Il Ministro degli Esteri, Avigdor Lieberman, la mette così: gli attivisti della Freedom Flotilla hanno intenzione di “creare una provocazione, cercando lo scontro e il sangue per le foto o gli schermi televisivi”, sottolineando che tra i partecipanti è presente “uno zoccolo duro di terroristi”. Il livello d’allerta ieri è aumentato quando fonti vicine all’intelligence israeliana hanno riferito che gli attivisti della flottiglia avrebbero caricato a bordo sacchi di prodotti chimici, da utilizzare nel caso di uno scontro con i militari; notizia poi smentita da un portavoce dei gruppi in navigazione.

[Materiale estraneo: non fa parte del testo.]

@[simp] theorem cat_1_1_lo (a : BitVec 1) (b : BitVec 1) : BitVec.extractLsb' (n := 2) 0 1 (a ++ b) = b := cat_lo a b
@[simp] theorem cat_1_1_hi (a : BitVec 1) (b : BitVec 1) : BitVec.extractLsb' (n := 2) 1 1 (a ++ b) = a := cat_hi a b
@[simp] theorem cat_1_2_lo (a : BitVec 1) (b : BitVec 2) : BitVec.extractLsb' (n := 3) 0 2 (a ++ b) = b := cat_lo a b
@[simp] theorem cat_1_2_hi (a : BitVec 1) (b : BitVec 2) : BitVec.extractLsb' (n := 3) 2 1 (a ++ b) = a := cat_hi a b
@[simp] theorem cat_2_1_lo (a : BitVec 2) (b : BitVec 1) : BitVec.extractLsb' (n := 3) 0 1 (a ++ b) = b := cat_lo a b
@[simp] theorem cat_2_1_hi (a : BitVec 2) (b : BitVec 1) : BitVec.extractLsb' (n := 3) 1 2 (a ++ b) = a := cat_hi a b
@[simp] theorem cat_3_1_lo (a : BitVec 3) (b : BitVec 1) : BitVec.extractLsb' (n := 4) 0 1 (a ++ b) = b := cat_lo a b
@[simp] theorem cat_3_1_hi (a : BitVec 3) (b : BitVec 1) : BitVec.extractLsb' (n := 4) 1 3 (a ++ b) = a := cat_hi a b
@[simp] theorem cat_1_4_lo (a : BitVec 1) (b : BitVec 4) : BitVec.extractLsb' (n := 5) 0 4 (a ++ b) = b := cat_lo a b
@[simp] theorem cat_1_4_hi (a : BitVec 1) (b : BitVec 4) : BitVec.extractLsb' (n := 5) 4 1 (a ++ b) = a := cat_hi a b
@[simp] theorem cat_2_3_lo (a : BitVec 2) (b : BitVec 3) : BitVec.extractLsb' (n := 5) 0 3 (a ++ b) = b := cat_lo a b
@[simp] theorem cat_2_3_hi (a : BitVec 2) (b : BitVec 3) : BitVec.extractLsb' (n := 5) 3 2 (a ++ b) = a := cat_hi a b
@[simp] theorem cat_3_2_lo (a : BitVec 3) (b : BitVec 2) : BitVec.extractLsb' (n := 5) 0 2 (a ++ b) = b := cat_lo a b
@[simp] theorem cat_3_2_hi (a : BitVec 3) (b : BitVec 2) : BitVec.extractLsb' (n := 5) 2 3 (a ++ b) = a := cat_hi a b
@[simp] theorem cat_4_1_lo (a : BitVec 4) (b : BitVec 1) : BitVec.extractLsb' (n := 5) 0 1 (a ++ b) = b := cat_lo a b
@[simp] theorem cat_4_1_hi (a : BitVec 4) (b : BitVec 1) : BitVec.extractLsb' (n := 5) 1 4 (a ++ b) = a := cat_hi a b
@[simp] theorem cat_1_5_lo (a : BitVec 1) (b : BitVec 5) : BitVec.extractLsb' (n := 6) 0 5 (a ++ b) = b := cat_lo a b
@[simp] theorem cat_1_5_hi (a : BitVec 1) (b : BitVec 5) : BitVec.extractLsb' (n := 6) 5 1 (a ++ b) = a := cat_hi a b
@[simp] theorem cat_5_5_lo (a : BitVec 5) (b : BitVec 5) : BitVec.extractLsb' (n := 10) 0 5 (a ++ b) = b := cat_lo a b
@[simp] theorem cat_5_5_hi (a : BitVec 5) (b : BitVec 5) : BitVec.extractLsb' (n := 10) 5 5 (a ++ b) = a := cat_hi a b
@[simp] theorem cat_5_7_lo (a : BitVec 5) (b : BitVec 7) : BitVec.extractLsb' (n := 12) 0 7 (a ++ b) = b := cat_lo a b
@[simp] theorem cat_5_7_hi (a : BitVec 5) (b : BitVec 7) : BitVec.extractLsb' (n := 12) 7 5 (a ++ b) = a := cat_hi a b
@[simp] theorem cat_6_6_lo (a : BitVec 6) (b : BitVec 6) : BitVec.extractLsb' (n := 12) 0 6 (a ++ b) = b := cat_lo a b
@[simp] theorem cat_6_6_hi (a : BitVec 6) (b : BitVec 6) : BitVec.extractLsb' (n := 12) 6 6 (a ++ b) = a := cat_hi a b
@[simp] theorem cat_7_5_lo (a : BitVec 7) (b : BitVec 5) : BitVec.extractLsb' (n := 12) 0 5 (a ++ b) = b := cat_lo a b
@[simp] theorem cat_7_5_hi (a : BitVec 7) (b : BitVec 5) : BitVec.extractLsb' (n := 12) 5 7 (a ++ b) = a := cat_hi a b
@[simp] theorem cat_10_2_lo (a : BitVec 10) (b : BitVec 2) : BitVec.extractLsb' (n := 12) 0 2 (a ++ b) = b := cat_lo a b
@[simp] theorem cat_10_2_hi (a : BitVec 10) (b : BitVec 2) : BitVec.extractLsb' (n := 12) 2 10 (a ++ b) = a := cat_hi a b
@[simp] theorem cat_1_1_1_lo (a : BitVec 1) (b : BitVec 1) (c : BitVec 1) : BitVec.extractLsb' (n := 3) 0 1 (a ++ b ++ c) = c := cat_lo (a ++ b) c
@[simp] theorem cat_1_1_1_mid (a : BitVec 1) (b : BitVec 1) (c : BitVec 1) : BitVec.extractLsb' (n := 3) 1 1 (a ++ b ++ c) = b := cat_mid a b c
@[simp] theorem cat_1_1_1_hi (a : BitVec 1) (b : BitVec 1) (c : BitVec 1) : BitVec.extractLsb' (n := 3) 2 1 (a ++ b ++ c) = a := by
  apply BitVec.eq_of_toNat_eq
  simp only [toNat_cat, BitVec.extractLsb'_toNat, Nat.shiftRight_eq_div_pow]
  have := a.isLt; have := b.isLt; have := c.isLt
  omega
@[simp] theorem cat_2_3_7_lo (a : BitVec 2) (b : BitVec 3) (c : BitVec 7) : BitVec.extractLsb' (n := 12) 0 7 (a ++ b ++ c) = c := cat_lo (a ++ b) c
@[simp] theorem cat_2_3_7_mid (a : BitVec 2) (b : BitVec 3) (c : BitVec 7) : BitVec.extractLsb' (n := 12) 7 3 (a ++ b ++ c) = b := cat_mid a b c
@[simp] theorem cat_2_3_7_hi (a : BitVec 2) (b : BitVec 3) (c : BitVec 7) : BitVec.extractLsb' (n := 12) 10 2 (a ++ b ++ c) = a := by
  apply BitVec.eq_of_toNat_eq
  simp only [toNat_cat, BitVec.extractLsb'_toNat, Nat.shiftRight_eq_div_pow]
  have := a.isLt; have := b.isLt; have := c.isLt
  omega
@[simp] theorem cat_2_2_1_lo (a : BitVec 2) (b : BitVec 2) (c : BitVec 1) : BitVec.extractLsb' (n := 5) 0 1 (a ++ b ++ c) = c := cat_lo (a ++ b) c
@[simp] theorem cat_2_2_1_mid (a : BitVec 2) (b : BitVec 2) (c : BitVec 1) : BitVec.extractLsb' (n := 5) 1 2 (a ++ b ++ c) = b := cat_mid a b c
@[simp] theorem cat_2_2_1_hi (a : BitVec 2) (b : BitVec 2) (c : BitVec 1) : BitVec.extractLsb' (n := 5) 3 2 (a ++ b ++ c) = a := by
  apply BitVec.eq_of_toNat_eq
  simp only [toNat_cat, BitVec.extractLsb'_toNat, Nat.shiftRight_eq_div_pow]
  have := a.isLt; have := b.isLt; have := c.isLt
  omega
@[simp] theorem cat_3_1_1_lo (a : BitVec 3) (b : BitVec 1) (c : BitVec 1) : BitVec.extractLsb' (n := 5) 0 1 (a ++ b ++ c) = c := cat_lo (a ++ b) c
@[simp] theorem cat_3_1_1_mid (a : BitVec 3) (b : BitVec 1) (c : BitVec 1) : BitVec.extractLsb' (n := 5) 1 1 (a ++ b ++ c) = b := cat_mid a b c
@[simp] theorem cat_3_1_1_hi (a : BitVec 3) (b : BitVec 1) (c : BitVec 1) : BitVec.extractLsb' (n := 5) 2 3 (a ++ b ++ c) = a := by
  apply BitVec.eq_of_toNat_eq
  simp only [toNat_cat, BitVec.extractLsb'_toNat, Nat.shiftRight_eq_div_pow]
  have := a.isLt; have := b.isLt; have := c.isLt
  omega
end Sys2Proof
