/-- The four bits that ERET writes are distinct, so it makes no difference that it writes them one after the other (R210). -/
theorem eretStatus_bit (w : Word) (i : Nat) :
    (eretStatus w).getLsbD i =
      if i = 0 then w.getLsbD 3 else if i = 1 then w.getLsbD 2 else if i = 2 then true else if i = 3 then false else w.getLsbD i := by
  have written : (eretStatus w).getLsbD i =
      if i = 2 then true else if i = 3 then false else if i = 1 then w.getLsbD 2 else if i = 0 then w.getLsbD 3 else w.getLsbD i := by
    unfold eretStatus
    rw [getLsbD_putBit _ _ _ _ (show pieBit < 64 by decide), getLsbD_putBit _ _ _ _ (show psvBit < 64 by decide),
      getLsbD_putBit _ _ _ _ (show ieBit < 64 by decide), getLsbD_putBit _ _ _ _ (show svBit < 64 by decide)]
    rfl
  rw [written]
  match i with
  | 0 | 1 | 2 | 3 | _ + 4 => rfl

/-- ERET transfers control to EPC with bit 0 clear: no loop-end test (R91, R210). -/
theorem transfers_eret (t : Thread) : Transfers (t.epc &&& ~~~ 1#64) t t.eret.refetch := ⟨rfl, rfl, rfl, rfl⟩

/-- Of the registers that completion does not write, ERET writes STATUS alone. -/
theorem bare_eret (t : Thread) : t.eret.refetch.bare = { t with status := eretStatus t.status }.bare := rfl

/-- Settles O11: the three that enter raise their cause and no more; ERET leaves one thread with a new STATUS and pc. -/
theorem enteringAndReturning : Obligations.EnteringAndReturning := by
  unfold Obligations.EnteringAndReturning
  refine ⟨fun s w => ⟨?ecall, ?ebreak, ?unallocated⟩, fun s supervisor => ?eret⟩
  case ecall => exact does_raise (exec_ecall s) (by decide)
  case ebreak => exact does_raise (exec_ebreak s) (by decide)
  case unallocated => exact does_raise (exec_illegalOrReservedEncoding w s) (by decide)
  case eret =>
    refine ⟨_, (exec_eret s).trans (priv_pos _ s _ supervisor), onlyThread_setTh s _, ?_⟩
    rw [State.th_setTh]
    exact ⟨transfers_eret s.th, bare_eret s.th, fun i _ => eretStatus_bit s.th.status i⟩

end Sys2Proof.Machine
end
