-- ==== Sys2Proof/Syntax.lean ====
section
/-! DEFINITION. The commands the module takes: one constructor per row of spec/opcode_table.json, with
the row's operands. A host command names its requesting domain (D0–D15, R418) and the value it writes;
an event names the unit it happens in and what the world outside shows the module at it (host memory
read, a comparator state, a received frame). -/

namespace Sys2Proof

/-- A read of host memory as the module sees it (R68, R404): how many attempts fail (0: none; 1: the
retry succeeds; 2 or more: it fails for good), the bytes a good read returns, and whether they come poisoned (R403). -/
structure HostRead where
  fails : Nat := 0
  data : List Byte := []
  poison : Bool := false
  deriving DecidableEq, Repr

/-- An access to byte-addressed memory: a read of `n` bytes, or a write of bytes with byte enables
(none: the byte is not enabled). -/
inductive MemAcc where
  | read (n : Nat)
  | write (bytes : List (Option Byte))
  deriving DecidableEq, Repr

/-- A word that a host writes, and whether the write arrives poisoned (R417). -/
structure HostWord where
  val : Word
  poison : Bool := false
  deriving DecidableEq, Repr

/-- An access by BAR2: what is read or written, and whether a write arrives poisoned (R417). -/
structure Bar2Acc where
  acc : MemAcc
  poison : Bool := false
  deriving DecidableEq, Repr

/-- A vector of a function, and whether the host masks it (R429). -/
structure MsixVec where
  vec : Fin 64
  masked : Bool := false
  deriving DecidableEq, Repr

/-- The other end of a PCI Express link that trains: its width, and how many virtual functions it enables (R415, R418). -/
structure LinkHost where
  width : Fin 16
  vfs : Fin 16 := 0
  deriving DecidableEq, Repr

/-- A logical rank of a DRAM subchannel (R376). -/
structure DramRank where
  channel : Fin 8
  sub : Fin 2
  rank : Fin 16
  deriving DecidableEq, Repr

/-- A 64b/66b block as a lane receives it: sync header and scrambled payload (R438, R440). -/
structure LaneBlock where
  header : BitVec 2
  payload : BitVec 64
  deriving DecidableEq, Repr

/-- The bytes of a received frame on a port (R443). -/
structure PortFrame where
  port : Fin 4
  frame : List Byte
  deriving DecidableEq, Repr

/-- Received bytes of which the first eight, least significant first, are `head`. -/
def rxBytes (head : BitVec 64) (rest : List Byte) : List Byte :=
  ((List.range 8).map fun i => (head >>> (8 * i)).setWidth 8) ++ rest

/-- The bytes of a received frame: its first eight, ARG, and the rest: payload, padding and CRC (R443). -/
def rxFrame (head arg : BitVec 64) (rest : List Byte) : List Byte := rxBytes head (rxBytes arg rest)

/-- How a checker's fault ends (R488): corrected in place, transient (the retry succeeds), or lasting. -/
inductive CheckEnd where
  | corrected
  | transient
  | lasting
  deriving DecidableEq, Repr

/-- An ALIGN block as a lane receives it (R440, R442): the lane number and the row count it carries, and when it arrives,
in blocks of the lanes. -/
structure AlignBlock where
  lane : Byte
  rows : Word
  arrival : Nat
  deriving DecidableEq, Repr
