-- ==== Sys2Proof/Machine/State.lean ====
section
/-! DEFINITION. The state of the LRM-128 as plain data: every register (one sparse register file keyed
by BAR0 address), every memory, and the run state of each unit that no register shows. -/

namespace Sys2Proof.Machine

open Sys2Proof

/-- Faults of the model: none. Every command of the table has an effect by the manual, and a
command whose event is not due leaves the state as it is (log entry 4). Safe: nothing stops. -/
inductive Fault where
  deriving DecidableEq, Repr

/-- Refusals of the model. -/
inductive Refusal where
  /-- Raised by exec for a command that has no meaning yet, by name. Safe: the run stops. -/
  | notModelled (mnemonic : String)
  deriving DecidableEq, Repr

/-- One fault on its way to, or in, the collector (R489): the fields of its record, and the sequencer
it names (R483). -/
structure FaultRec where
  src : Nat := 0
  cls : Nat := 0
  chk : Nat := 7
  code : Nat := 0
  addr : Nat := 0
  rkind : Nat := 0
  access : Nat := 4
  rid : Nat := 0
  retried : Bool := false
  inj : Bool := false
  seqNamed : Option Nat := none
  selfRaised : Bool := false
  mt : Nat := 0
  deriving DecidableEq, Repr

/-- An event as an edge generator places it (R177, R178): the generator (0–127 a channel's own, 128–131 a
tile's spare), its placement path in the class, coarse tick, tap and vernier step, with the calibrated position
of that tap in 2^-16 tick and the trim code of that step (R344). -/
structure Launch where
  gen : Nat := 0
  path : Nat := 0
  coarse : Nat := 0
  tap : Nat := 0
  vern : Nat := 0
  tapPos : Nat := 0
  trim : Nat := 0
  deriving DecidableEq, Repr

/-- What driver, active load and pin clamps do at a land (R310, R312, R314): the drive type of R148, the code of the
level driven (0 for DZ), the load's IOL, IOH and VCOM codes while it is connected, and the clamps' VCL and VCH codes
while CLAMP_EN enables them. -/
structure LandSt where
  typ : Nat := 3
  level : Nat := 0
  load : Option (Nat × Nat × Nat) := none
  clamp : Option (Nat × Nat) := none
  deriving DecidableEq, Repr

/-- The part of a channel's applied setting that its driver, load and clamps act by (R310, R312, R314): the codes of VIL,
VIH and VT, of the load with LOAD_EN, of the clamps with CLAMP_EN, and whether the PMU mode lets the driver follow the
pattern. -/
structure PinSet where
  low : Nat := 0
  high : Nat := 0
  term : Nat := 0
  load : Option (Nat × Nat × Nat) := none
  clamp : Option (Nat × Nat) := none
  follows : Bool := true
  deriving DecidableEq, Repr

/-- Something the module sends out: what the world outside can see of it. -/
inductive Output where
  /-- A message of MSI-X vector `vec` in function `fn` (R428). -/
  | msix (fn vec : Nat)
  /-- A posted write to host memory with the requester ID of function `fn` (R396, R397). -/
  | hostWrite (fn addr : Nat) (data : List Byte)
  /-- A row of a Falin port (R442): the sync header of its blocks, and the scrambled payload of each lane's. -/
  | row (port header : Nat) (payloads : List Nat)
  /-- A wake burst on a Falin port (R456). -/
  | wakeBurst (port : Nat)
  /-- A time-lane message (R458): lane, tick of its first bit, special symbol (K28.x), data bytes, and the 8b/10b code
  groups of all its symbols, the first bit of each in bit 9. -/
  | timeMsg (lane tick sym : Nat) (data : List Byte) (codes : List Nat)
  /-- The idle pair K28.5 D16.2 on a time lane (R457), with its code groups. -/
  | idlePair (lane : Nat) (codes : List Nat)
  /-- A drive event reaches channel `ch`'s land, which then shows `st`. -/
  | drive (ch : Nat) (l : Launch) (st : LandSt)
  /-- Channel `ch`'s land shows `st` from a time in 1/1024 tick, for another reason than a drive event. -/
  | land (ch time : Nat) (st : LandSt)
  /-- A reflection measurement drives channel `ch`'s land from level code `low` to `high`, `count` times, `cycle`
  ticks apart, first at tick `start`, with the thresholds at the codes `vol` and `voh` (R321). -/
  | reflDrive (ch start cycle count low high vol voh : Nat)
  /-- An XT line goes high or low at a tick (R479). -/
  | xt (line tick : Nat) (level : Bool)
  /-- The SAFELIGHT output changes level (R494). -/
  | safelight (level : Bool)
  deriving DecidableEq, Repr

/-! ### The structure in force (R39) -/

/-- One CARV entry (R48). -/
structure Carve where
  sqsBase : Nat := 0
  sqsSize : Nat := 0
  vbpBase : Nat := 0
  vbpSize : Nat := 0
  vblBase : Nat := 0
  vblSize : Nat := 0
  capBase : Nat := 0
  capSize : Nat := 0
  csBase : Nat := 0
  csSize : Nat := 0
  deriving DecidableEq, Repr

/-- One XBAR entry (R49); an absent section gives this default (R45). -/
structure Xbar where
  spareOk : Bool := true
  ref : Option Nat := none
  deriving DecidableEq, Repr

/-- One ACQR entry (R50). -/
structure Acqr where
  capBase : Nat := 0
  capSize : Nat := 0
  stampFlow : Option Nat := none
  frameFlow : Option Nat := none
  deriving DecidableEq, Repr

/-- A key term of R355. -/
structure Term where
  en : Bool := false
  neg : Bool := false
  ofs : Nat := 0
  rsh : Nat := 0
  width : Nat := 0
  lsh : Nat := 0
  base : Nat := 0
  deriving DecidableEq, Repr

/-- A node record (R354). -/
structure GNode where
  op : Nat := 0
  outmode : Bool := false
  ins : List Nat := []
  outs : List Nat := []
  key : List Term := []
  params : List Byte := []
  deriving DecidableEq, Repr

/-- A flow entry (R354). -/
structure GFlow where
  flow : Nat := 0
  kind : Nat := 0
  credit : Nat := 0
  spillSize : Nat := 0
  spillBase : Nat := 0
  deriving DecidableEq, Repr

Insomma, il governo di Gerusalemme stavolta sembra essersi preparato più scrupolosamente alla gestione del blitz (si parla di cannoni ad acqua per respingere le navi pacificamente, ma forse non basteranno). L’impressione è che non si tratti esclusivamente di un’azione preventiva sul piano logistico-militare ma anche su quello mediatico. Si vuole fornire una ricostruzione precisa dei fatti, qualcuno dice addirittura in diretta. Il quotidiano Haaretz, nell’editoriale a firma di Bradley Burston, esorta il governo a “lasciare che la flottiglia arrivi a Gaza”. A beneficiarne, secondo il giornale, sarebbe proprio Netanyahu con il suo esecutivo, oltre che l’immagine di Israele. In realtà, gli organizzatori della Flottilla non aspettano altro: un segno di debolezza di Gerusalemme che gli permetta di accreditarsi. Ed è per questo che non devono sbarcare.